Assignment:
Will you return, word for word, only the lines from the top of the data below down to and including the one with "def srKnown (n"?

Data for this exercise:
-- ==== Sys2Proof/Machine/Special.lean ====
section
/-! DEFINITION. Special registers: `mfsr` and `mtsr` (spec/14_isa_formats.md R299; spec/15_isa_scalar.md R322 to R324). -/
namespace Sys2Proof.Machine

/-! ### The registers -/

/-- The numbers of R299. -/
def srKnown (n : Nat) : Bool := n ≤ 0x10 || (0x100 ≤ n && n ≤ 0x107)

/-- The read-only registers of R323. -/
def srReadOnly (n : Nat) : Bool :=
  n = 0x000 || n = 0x001 || n = 0x003 || n = 0x006 || n = 0x007 || n = 0x009 || n = 0x00a || n = 0x00b || n = 0x00c

/-- The registers that only c0 writes. -/
def srC0Only (n : Nat) : Bool := n = 0x002 || n = 0x008 || n = 0x010

/-- HELPERS (R160): LIVE in [10:1], DONE in [26:17]. -/
def helpersReg (c : Core) : Nat :=
  (List.range 11).foldl (fun v k =>
    if k = 0 then v
    else match (c.context k).status with
      | .live => v + 2 ^ k
      | .done => v + 2 ^ (16 + k)
      | .free => v) 0

/-- FOLLOWST (R169). -/
def followReg (c : Core) : Nat := c.fstate.toNat + 16 * c.fleader.toNat + 256 * c.fcause.toNat + 2 ^ 11 * c.fmask.toNat

def castOf (s : State) (core k : Nat) : CastReg := vget (s.cluster (clusterKey core)).casts k CastReg.free

/-- Writes of one cycle are applied in ascending core-in-cluster order: one that a higher core's write of this cycle follows
leaves that value (R173). -/
def CastReg.later (r : CastReg) (clock cic : Nat) : Bool :=
  match r.last with | some (t, k) => t = clock && decide (cic < k) | none => false

/-- The value of a register as one context of a core reads it (R322). R173 has a core see an applied broadcast write within 8 cycles: every core
sees it in the cycle of the write (DESIGN CHOICE, log 59). -/
def readSpecial (s : State) (core ctx n : Nat) : DWord :=
  let c := s.core core
  match n with
  | 0x000 => c.rank.setWidth 64
  | 0x001 => c.gangdim
  | 0x002 => c.dmr
  | 0x003 => b64 (core * 65536 + ctx)
  | 0x004 => c.tagDone
  | 0x005 => c.tagErr
  | 0x006 => c.tagBusy
  | 0x007 => b64 s.clock
  | 0x008 => c.lscale.setWidth 64
  | 0x009 => c.lsepoch.setWidth 64
  | 0x00a => BitVec.ofInt 64 (s.part (c.part.getD 0)).account
  | 0x00b => b64 (followReg c)
  | 0x00c => b64 (helpersReg c)
  | 0x00d => (c.context ctx).fpflags.setWidth 64
  | 0x00e => c.rngv.setWidth 64
  | 0x00f => c.rngm.setWidth 64
  | 0x010 => c.pbase.setWidth 64
  | _ => (castOf s core (n - 0x100)).value

/-- CLUOWNED for a broadcast register that another gang owns (R170). -/
def castFlt (s : State) (core n : Nat) : Option Flt :=
  if 0x100 ≤ n then
    match (castOf s core (n - 0x100)).owner with
    | some g => failIf (g != gangOf s core) (flt 5 7)
    | none => none
  else none

/-! ### The wait of RNGV and RNGM (R239) -/

def rngEngine (n : Nat) : Option Engine := if n = 0x00e then some .vector else if n = 0x00f then some .matrix else none

/-- Jobs of the engine that were queued before the access: the bound is fixed when the access first waits (log 33). -/
def rngBound (s : State) : Nat := match s.here.sleep with | .rng b => b | _ => s.nextKey

def rngWaits (s : State) (n : Nat) : Bool :=
  match rngEngine n with
  | some e => (s.me.queue e).any (fun j => decide (j.id < rngBound s))
  | none => false

def waitRng (s : State) : Result := sleepIn s (.rng (rngBound s))

/-! ### Writes (R323) -/

/-- A value that the register's own rule refuses: SRVALUE (R239, R247, R251). -/
def srBad (n v : Nat) : Bool :=
  match n with
  | 0x008 => bits v 8 56 != 0 || v % 256 = 0x80 || v % 256 = 0x81
  | 0x00e | 0x00f => bits v 32 32 != 0
  | 0x010 => bits v 19 45 != 0 || (v != 0 && (v % 256 != 0 || v < 4096 || 388864 < v))
  | _ => false

/-- A promise that keeps PBASE (R251). -/
def promiseBusy (c : Core) : Bool := c.watch.toList.any (fun w => unsettled w || w.state = stRedeeming || w.state = stRetracting)

/-- A write of PBASE frees every slot (R251); a slot that was not FREE has its record written where it lies (log 34). -/
def setPbase (c : Core) (v : Nat) : Core :=
  let c := (List.range 16).foldl (fun c k => if (c.watchAt k).state = stFree then c else setPromise c k stFree) c
  { c with pbase := BitVec.ofNat 19 v }

/-- The fields of DMR that a write takes: FGROUP and FGV (R175). -/
def dmrMask : DWord := 0xfff1000000000000

/-- A write that has passed its checks, by context `ctx` of a core. -/
def writeSpecial (s : State) (core ctx n : Nat) (v : DWord) : State :=
  match n with
  | 0x002 => s.modCore core (fun c => { c with dmr := (c.dmr &&& ~~~dmrMask) ||| (v &&& dmrMask) })
  | 0x004 => s.modCore core (fun c => { c with tagDone := c.tagDone &&& ~~~(v &&& ~~~c.tagBusy) })
  | 0x005 => s.modCore core (fun c => { c with tagErr := c.tagErr &&& ~~~(v &&& ~~~c.tagBusy) })
  | 0x008 => s.modCore core (fun c => { c with lscale := v.setWidth 8, lsepoch := c.lsepoch + 1 })
  | 0x00d => s.modCtx core ctx (fun c => { c with fpflags := c.fpflags &&& ~~~(v.setWidth 6) })
  | 0x00e => s.modCore core (fun c => c.seed .vector (v.setWidth 32))
  | 0x00f => s.modCore core (fun c => c.seed .matrix (v.setWidth 32))
  | 0x010 => s.modCore core (fun c => setPbase c v.toNat)
  | _ =>
    let s := s.modCluster (clusterKey core) (fun c => { c with casts := vmod c.casts (n - 0x100) CastReg.free (fun r =>
      if r.later s.clock (cicOf core) then r else { owner := some (gangOf s core), value := v, last := some (s.clock, cicOf core) }) })
    wfeEvent s (fun i => clusterKey i = clusterKey core)

/-- The checks of `mtsr` in their order. -/
def mtsrCheck (s : State) (n v : Nat) : Option Flt :=
  failIf (!srKnown n) (flt 1 9)
  <|> failIf (srReadOnly n) (flt 1 10)
  <|> failIf (s.cur.2 != 0 && srC0Only n) ctxState
  <|> failIf (srBad n v) (flt 1 12)
  <|> failIf (n = 0x010 && promiseBusy s.me) (flt 1 13)
  <|> castFlt s s.cur.1 n

/-! ### Meanings -/

def execMfsr (rd : Reg) (sr : BitVec 12) (s : State) : Result :=
  let n := sr.toNat
  match failIf (!srKnown n) (flt 1 9) <|> castFlt s s.cur.1 n with
  | some f => raise s f
  | none =>
    if rngWaits s n then waitRng s
    else retireReg s 4 rd (readSpecial s s.cur.1 s.cur.2 n)

def execMtsr (sr : BitVec 12) (ra : Reg) (s : State) : Result :=
  let n := sr.toNat
  match mtsrCheck s n (s.gprN ra) with
  | some f => raise s f
  | none =>
    if rngWaits s n then waitRng s
    else retire (writeSpecial s s.cur.1 s.cur.2 n (s.gpr ra)) 4

end Sys2Proof.Machine
end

Answer box:
-- ==== Sys2Proof/Machine/Special.lean ====
section
/-! DEFINITION. Special registers: `mfsr` and `mtsr` (spec/14_isa_formats.md R299; spec/15_isa_scalar.md R322 to R324). -/
namespace Sys2Proof.Machine

/-! ### The registers -/

/-- The numbers of R299. -/
def srKnown (n : Nat) : Bool := n ≤ 0x10 || (0x100 ≤ n && n ≤ 0x107)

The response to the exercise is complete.